The seven companies each have three directors. A director common to all these entities is Shanker Natarajan.
At the annual meeting of shareholders last month, Ambani said RIL would invest Rs 75,000 crore in clean energy over three years, but details on how he intends to run the green game have not been released. disclosed. RIL’s decision on renewable energy comes more than a decade after Mukesh and Anil rescinded all non-compete trade agreements between them.
Mumbai / New Delhi: Anant Ambani, the youngest son of Reliance Industries (RIL) President Mukesh Ambani, has been appointed a director of Reliance New Energy Solar and Reliance New Solar Energy, expanding his role in the family business. The two entities were formed just over a fortnight before RIL unveiled its green energy plans at its annual shareholders meeting on June 24.
In February this year, Anant, 26, was appointed a director of Reliance O2C, where Saudi Aramco is expected to be an investor, and a year earlier he had been appointed to the board of Jio Platforms, where his siblings Isha and Akash are also members. RIL did not respond to a TOI questionnaire.
While 64-year-old Mukesh Ambani has yet to explain succession planning at RIL, questions such as “who’s next? Have started to appear in the investment community. In Ambani’s case, after the death of his father, RIL founder Dhirubhai Ambani, in 2002, there was a succession dispute between him and his brother Anil.

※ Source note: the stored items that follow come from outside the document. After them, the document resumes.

-- ==== Sys2Proof/Machine/Table.lean ====
section
/-!
DEFINITION. Tables of plain data: a list of (key, value) pairs with strictly rising keys, and sets of keys. An array of the
spec (registers, tiles, slices, rows) is a table whose unlisted keys read as the array's value at reset.
-/

namespace Sys2Proof.Machine

/-- A table: pairs of a key and a value. -/
abbrev Tbl (α : Type) := List (Nat × α)

/-- The value under key `k`, or `d` where the table lists none. -/
def Tbl.get {α : Type} (d : α) : Tbl α → Nat → α
  | [], _ => d
  | (j, a) :: r, k => if j = k then a else Tbl.get d r k

/-- The value under key `k`, if listed. -/
def Tbl.find {α : Type} : Tbl α → Nat → Option α
  | [], _ => none
  | (j, a) :: r, k => if j = k then some a else Tbl.find r k

/-- The table with key `k` holding `a`; keys stay strictly rising. -/
def Tbl.set {α : Type} : Tbl α → Nat → α → Tbl α
  | [], k, a => [(k, a)]
  | (j, b) :: r, k, a => if k < j then (k, a) :: (j, b) :: r else if j = k then (k, a) :: r else (j, b) :: Tbl.set r k a

/-- The table without key `k`. -/
def Tbl.del {α : Type} (m : Tbl α) (k : Nat) : Tbl α := m.filter (fun p => p.1 != k)

/-- The table without the keys of [lo, hi). -/
def Tbl.cut {α : Type} (m : Tbl α) (lo hi : Nat) : Tbl α := m.filter (fun p => p.1 < lo || hi ≤ p.1)

/-- Every value changed by `f`. -/
def Tbl.mapVals {α : Type} (m : Tbl α) (f : α → α) : Tbl α := m.map (fun p => (p.1, f p.2))

/-- The keys of a table rise strictly: its one canonical form. -/
abbrev Tbl.wf {α : Type} (m : Tbl α) : Prop := m.Pairwise (fun p q => p.1 < q.1)

/-- A set of keys: a strictly rising list. -/
abbrev Keys := List Nat

/-- The set with `k` in it. -/
def Keys.add : Keys → Nat → Keys
  | [], k => [k]
  | j :: r, k => if k < j then k :: j :: r else if j = k then j :: r else j :: Keys.add r k

/-- The set without `k`. -/
def Keys.del (m : Keys) (k : Nat) : Keys := m.filter (fun j => j != k)

/-- The set without the keys of [lo, hi). -/
def Keys.cut (m : Keys) (lo hi : Nat) : Keys := m.filter (fun j => j < lo || hi ≤ j)

/-- The keys of a set rise strictly. -/
abbrev Keys.wf (m : Keys) : Prop := m.Pairwise (· < ·)

/-- The first element with the property, and the list without that one. -/
def takeFirst {α : Type} (p : α → Bool) : List α → Option (α × List α)
  | [] => none
  | a :: r => if p a then some (a, r) else (takeFirst p r).map (fun q => (q.1, a :: q.2))

/-- The list with its first element that has the property replaced by those of `f`. -/
def changeFirst {α : Type} (p : α → Bool) (f : α → List α) : List α → List α
  | [] => []
  | a :: r => if p a then f a ++ r else a :: changeFirst p f r

/-- The list with every element that has the property changed by `f`. -/
def updWhere {α : Type} (p : α → Bool) (f : α → α) (l : List α) : List α := l.map (fun a => if p a then f a else a)

end Sys2Proof.Machine
end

Dhirubhai did not leave a will and the family business had to be split up, with Mukesh getting RIL (petroleum refining and petrochemicals) and Anil getting the energy, finance and telecommunications units as part of the settlement.
In addition to Jio Platforms, the 29-year-old twins Isha and Akash sit on the board of directors of Reliance Retail Ventures. Jio Platforms and Reliance Retail Ventures had attracted billions of dollars in investment and integrated global names such as Google, Facebook, Silver Lake and the Saudi Arabia Public Investment Fund to help them expand their digital and commerce footprint electronic.
With the latest appointments to the board of Anant, the three children are now represented in key RIL companies. After the recent separation of the refining and petrochemicals unit of Reliance O2C, RIL looks like Tata Sons, the holding company of the various activities of the Tata group. RIL is also paving the way for the initial public offerings of Jio Platforms and Reliance Retail Ventures, which are expected to take place in the near future.
Besides Reliance New Energy Solar and Reliance New Solar Energy, RIL has incorporated five other entities since June: Reliance New Energy Storage, Reliance Solar Projects, Reliance Storage, Reliance New Energy Carbon Fiber and Reliance New Energy Hydrogen Electrolysis. Their names indicate that the entities were created for the clean energy play.
The seven companies each have three directors. A director common to all these entities is Shanker Natarajan.
At the annual meeting of shareholders last month, Ambani said RIL would invest Rs 75,000 crore in clean energy over three years, but details on how he intends to run the green game have not been released. disclosed. RIL’s decision on renewable energy comes more than a decade after Mukesh and Anil rescinded all non-compete trade agreements between them.